This project focuses on brain tumor segmentation using a 2D U-Net architecture tailored for multi-class segmentation of brain tumors. Leveraging MRI data from the BraTS2020 dataset, the model identifies and delineates key tumor regions, including necrosis, edema, and enhancing tumor areas.
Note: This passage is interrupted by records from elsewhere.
-- ==== Sys2Proof/Machine/Banks.lean ====
section
/-!
DEFINITION. Banks.lean: a slice's two configuration banks, read and written by region (R54, R63, R72, Table 02.6), and
the tile assignment they hold (R116 to R118).
-/

namespace Sys2Proof.Machine

/-! ### Regions -/

/-- The kinds of Table 02.6. -/
def kParse : Nat := 1
def kPattern : Nat := 2
def kStageCfg : Nat := 3
def kMicro : Nat := 4
def kDispatch : Nat := 5
def kHashSel : Nat := 6
def kDeparse : Nat := 7
def kXconn : Nat := 8

/-- The size of a region in bytes (Table 02.6); 0 for an unknown kind. -/
def regionSize (kind : Nat) : Nat :=
  match kind with
  | 1 => 16384
  | 2 => 65536
  | 3 => 4096
  | 4 => 16384
  | 5 => 1024
  | 6 => 135168
  | 7 => 8192
  | 8 => 16384
  | _ => 0

/-- The window of a windowed region (Table 02.6): the descriptor offset of its BASE, the size of that field, and the
bytes of one item. -/
def regionWindow (kind : Nat) : Option (Nat × Nat × Nat) :=
  match kind with
  | 1 => some (76, 2, 64)
  | 2 => some (80, 2, 64)
  | 4 => some (64, 2, 16)
  | 5 => some (72, 2, 4)
  | 6 => some (84, 1, 8448)
  | _ => none

/-- The key of a region's byte in a bank. -/
def bankKey (kind pipe stage off : Nat) : Nat := (kind * 64 + pipe * 32 + stage) * 2 ^ 18 + off

/-- A byte of a bank's region. -/
def Bank.byte (b : Bank) (kind pipe stage off : Nat) : Byte := Store.read 0 b.mem (bankKey kind pipe stage off)

/-- `n` bytes of a region from `off`. -/
def Bank.bytes (b : Bank) (kind pipe stage off n : Nat) : List Byte :=
  (List.range n).map fun i => b.byte kind pipe stage (off + i)

/-- `n` bytes of a region as a little-endian number. -/
def Bank.le (b : Bank) (kind pipe stage off n : Nat) : Nat := leNat (b.bytes kind pipe stage off n)

/-- Bytes written from a key on; a byte of 0 is not listed. DESIGN CHOICE, log entry 24. -/
def putBytes (m : List Host.Cell) (key : Nat) : List Byte → List Host.Cell
  | [] => m
  | x :: r => putBytes (Store.put 0 m key x) (key + 1) r

/-- `n` bytes read from a key on. DESIGN CHOICE, log entry 4. -/
def getBytes (m : List Host.Cell) (key n : Nat) : List Byte := (List.range n).map fun i => Store.read 0 m (key + i)

/-- Bytes written into a region with fresh parity (R63). -/
def Bank.write (b : Bank) (kind pipe stage off : Nat) (l : List Byte) : Bank :=
  let k := bankKey kind pipe stage off
  { b with mem := putBytes b.mem k l
           bad := b.bad.filter fun x => decide (x / 4 < k ∨ k + l.length ≤ x / 4) }

/-- Whether the word stored at a key has bad parity in a stream's copy (R141, R142). -/
def Bank.isBad (b : Bank) (kind pipe stage off stream : Nat) : Bool :=
  b.bad.contains (bankKey kind pipe stage off * 4 + stream)

/-! ### Which bank -/

/-- The active bank. -/
def Slice.active (x : Slice) : Bank := if x.activeB then x.bankB else x.bankA

/-- The shadow bank. -/
def Slice.shadow (x : Slice) : Bank := if x.activeB then x.bankA else x.bankB

/-- The slice with its active bank replaced. -/
def Slice.setActive (x : Slice) (b : Bank) : Slice := if x.activeB then { x with bankB := b } else { x with bankA := b }

/-- The slice with its shadow bank replaced. -/
def Slice.setShadow (x : Slice) (b : Bank) : Slice := if x.activeB then { x with bankA := b } else { x with bankB := b }

/-- The bank whose epoch equals a frame's tag (R72). -/
def Slice.bankOf (x : Slice) (epoch : Nat) : Bank := if x.active.epoch = epoch then x.active else x.shadow

/-- Whether a slice-scope configuration with DELTA = 0, of the vat's mode, has been loaded and swapped since the pipes
were last off (R51, R196). -/
def State.configured (s : State) (n : Nat) : Bool :=
  (s.slice n).active.full && (s.slice n).active.pail == s.bit Reg.VAT_CTL 30

/-- The slice's current epoch (SLC_EPOCH.CUR). -/
def State.curEpoch (s : State) (n : Nat) : Nat := s.fld (Reg.SLC_EPOCH n) 31 28

/-! ### Tiles (R116 to R118) -/

/-- The action tile of a stage, 0 for none. -/
def Bank.actionTile (b : Bank) (pipe stage : Nat) : Nat := (b.byte kXconn pipe 31 stage).toNat

/-- The match tiles of a stage, in order; the first 0 ends the list. -/
def Bank.matchTiles (b : Bank) (pipe stage : Nat) : List Nat :=
  ((b.bytes kXconn pipe 31 (24 + 8 * stage) 8).map (·.toNat)).takeWhile (· != 0)

/-- Every action tile number a pipe assigns. -/
def Bank.actionTiles (b : Bank) (pipe : Nat) : List Nat :=
  ((List.range 24).map fun st => b.actionTile pipe st).filter (· != 0)

/-- Every match tile number a pipe assigns. -/
def Bank.allMatchTiles (b : Bank) (pipe : Nat) : List Nat := (List.range 24).flatMap fun st => b.matchTiles pipe st

/-- Whether a list repeats a number. -/
def repeats : List Nat → Bool
  | [] => false
  | a :: r => r.contains a || repeats r

/-- The key of an excluded logical tile (R339). -/
def excludedKey (pipe : Nat) (action : Bool) (tile : Nat) : Nat := pipe * 2048 + action.toNat * 1024 + tile

/-- Whether a pipe's interconnect assigns only tiles there are, each once, none excluded (R117). -/
def Slice.tilesOk (x : Slice) (b : Bank) (pipe : Nat) : Bool :=
  (b.actionTiles pipe).all (fun t => decide (t ≤ 24) && !x.excluded.contains (excludedKey pipe true t)) &&
  (b.allMatchTiles pipe).all (fun t => decide (t ≤ 96) && !x.excluded.contains (excludedKey pipe false t)) &&
  !repeats (b.actionTiles pipe) && !repeats (b.allMatchTiles pipe)

/-! ### Match memory (R118, R122) -/

/-- The key of entry `e` of logical tile `t`'s match memory. DESIGN CHOICE, log entry 81. -/
def matchKey (pipe t e : Nat) : Nat := ((pipe * 128 + t) * 2048 + e) * 32

/-- The tile and entry that hold entry `i` of a stage's match memory, if the stage has it. -/
def Bank.matchSlot (b : Bank) (pipe stage i : Nat) : Option (Nat × Nat) :=
  ((b.matchTiles pipe stage)[i / 2048]?).map fun t => (t, i % 2048)

/-- The 32 bytes of entry `i` of a stage's match memory. -/
def Slice.matchEntry (x : Slice) (b : Bank) (pipe stage i : Nat) : Option (List Byte) :=
  (b.matchSlot pipe stage i).map fun te => getBytes x.matchMem (matchKey pipe te.1 te.2) 32

/-- The slice with entry `i` of a stage's match memory replaced whole. -/
def Slice.setMatchEntry (x : Slice) (b : Bank) (pipe stage i : Nat) (l : List Byte) : Slice :=
  match b.matchSlot pipe stage i with
  | some te => { x with matchMem := putBytes x.matchMem (matchKey pipe te.1 te.2) (bytesAt l 0 32) }
  | none => x

/-! ### Polynomials -/

/-- One bit of a reflected CRC of 32 bits. -/
def crcBit (poly : Word) (c : Word) : Word := if c &&& 1 = 1 then (c >>> 1) ^^^ poly else c >>> 1

/-- One byte of a reflected CRC of 32 bits. -/
def crcByte (poly : Word) (c : Word) (b : Byte) : Word :=
  (List.range 8).foldl (fun x _ => crcBit poly x) (c ^^^ b.zeroExtend 32)

/-- A reflected CRC of 32 bits over a byte string, with its initial value and the final inversion. -/
def crc32With (poly : Word) (init : Word) (l : List Byte) : Word := ~~~ (l.foldl (crcByte poly) init)

/-- CRC-32 of the IEEE 802.3 polynomial, reflected (R66, R101). PRESUMED, log entry 42. -/
def crcIeee (init : Word) (l : List Byte) : Word := crc32With 0xEDB88320 init l

/-- CRC-32C, the Castagnoli polynomial, reflected, with the final inversion of R101. PRESUMED, log entry 42. -/
def crc32c (init : Word) (l : List Byte) : Word := crc32With 0x82F63B78 init l

/-! ### Digests (R144) -/

/-- The stores and dispatch tables of a pipe as built, in stage order: each stage's 1,024 microwords, then its 256
dispatch entries. -/
def Bank.stores (b : Bank) (pipe : Nat) : List Byte :=
  (List.range 24).flatMap fun st => b.bytes kMicro pipe st 0 16384 ++ b.bytes kDispatch pipe st 0 1024

/-- The bank with the digest of each pipe's stores recorded (R144). -/
def Bank.record (b : Bank) : Bank :=
  { b with digestI := Config.sha384 (b.stores 0), digestE := Config.sha384 (b.stores 1) }

end Sys2Proof.Machine
end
This work emphasizes computational efficiency, segmentation accuracy, and robust preprocessing techniques.

Features

  • Architecture: U-Net with skip connections for precise tumor boundary delineation.
  • Multi-Modality Input: T1ce (contrast-enhanced) and FLAIR MRI modalities for enhanced segmentation accuracy.
  • Custom Data Generator: Efficient real-time loading and preprocessing of MRI slices.
  • Hybrid Loss Function: Combines categorical cross-entropy and Dice loss to address class imbalance.
  • Evaluation Metrics: Dice Coefficient, IoU, Precision, Sensitivity, and Specificity for performance evaluation.

Dataset

The project uses the BraTS2020 dataset, which provides expert-annotated MRI scans labeled into four segmentation classes:

  • Class 0: Background (Non-Tumor Region)
  • Class 1: Necrotic and Non-Enhancing Tumor
  • Class 2: Peritumoral Edema
  • Class 3: Enhancing Tumor

Key Characteristics

  • MRI scans are 3D volumes with dimensions of 240×240×155.
  • The dataset includes four MRI modalities: T1, T1ce, T2, and FLAIR.
  • Significant class imbalance and memory constraints necessitated preprocessing optimizations.

Repository Structure

.
├── U-net Implementation.ipynb   # Jupyter Notebook with full implementation
├── weights_generated/           # Pre-trained model weights
├── requirements.txt             # List of dependencies
├── kaggle.json                  # Kaggle API key for dataset access
├── training.log                 # Logs capturing training metrics

Installation and Setup

  1. Clone this repository:

    git clone https://github.com/username/repository-name.git
  2. Install dependencies:

    pip install -r requirements.txt
  3. Add your Kaggle API key to download the dataset:

    • Place your kaggle.json file in the repository root.
  4. Download the BraTS2020 dataset:

    kaggle datasets download -d awsaf49/brats20-dataset-training-validation

Methodology

Preprocessing Pipeline

  • Slice Selection: Retains only slices 60–135 to focus on tumor-relevant regions.
  • Normalization: Ensures uniformity by applying zero mean and unit variance scaling.
  • Resizing: Reduces slice dimensions to 128×128 for computational efficiency.
  • One-Hot Encoding: Transforms segmentation masks for multi-class predictions.

Model Architecture

  • Encoder: Extracts hierarchical features using convolutional layers and max-pooling.
  • Bottleneck: Employs dropout regularization to prevent overfitting.
  • Decoder: Uses transposed convolutions and skip connections to enhance spatial resolution.
  • Output Layer: Produces multi-class segmentation probabilities using softmax activation.

Usage

Train the Model

  1. Open the U-net Implementation.ipynb notebook.
  2. Execute cells step-by-step to preprocess the data, train the model, and evaluate its performance.

Load Pre-trained Weights

Use the pre-trained weights in the weights_generated/ directory for inference.

Results

  • Training Loss: 0.0206
  • Dice Coefficient: 0.6008
  • Mean IoU: 0.8176
  • Accuracy: 99.35%
  • Precision: 99.38%
  • Sensitivity: 99.22%
  • Specificity: 99.79%

Experiments and Insights

  • Multi-modality input improved segmentation accuracy by 8% compared to single-modality models.
  • Preprocessing reduced training time by 30% without sacrificing performance.
  • The hybrid loss function enhanced segmentation for smaller tumor regions.

Future Work

  • Incorporate Additional Modalities: Extend to include T1 and T2 modalities.
  • 3D U-Net Implementation: Leverage volumetric context for enhanced accuracy.
  • Attention Mechanisms: Explore attention-based models for finer segmentation.
  • Real-World Deployment: Optimize for clinical workflows with improved inference speeds.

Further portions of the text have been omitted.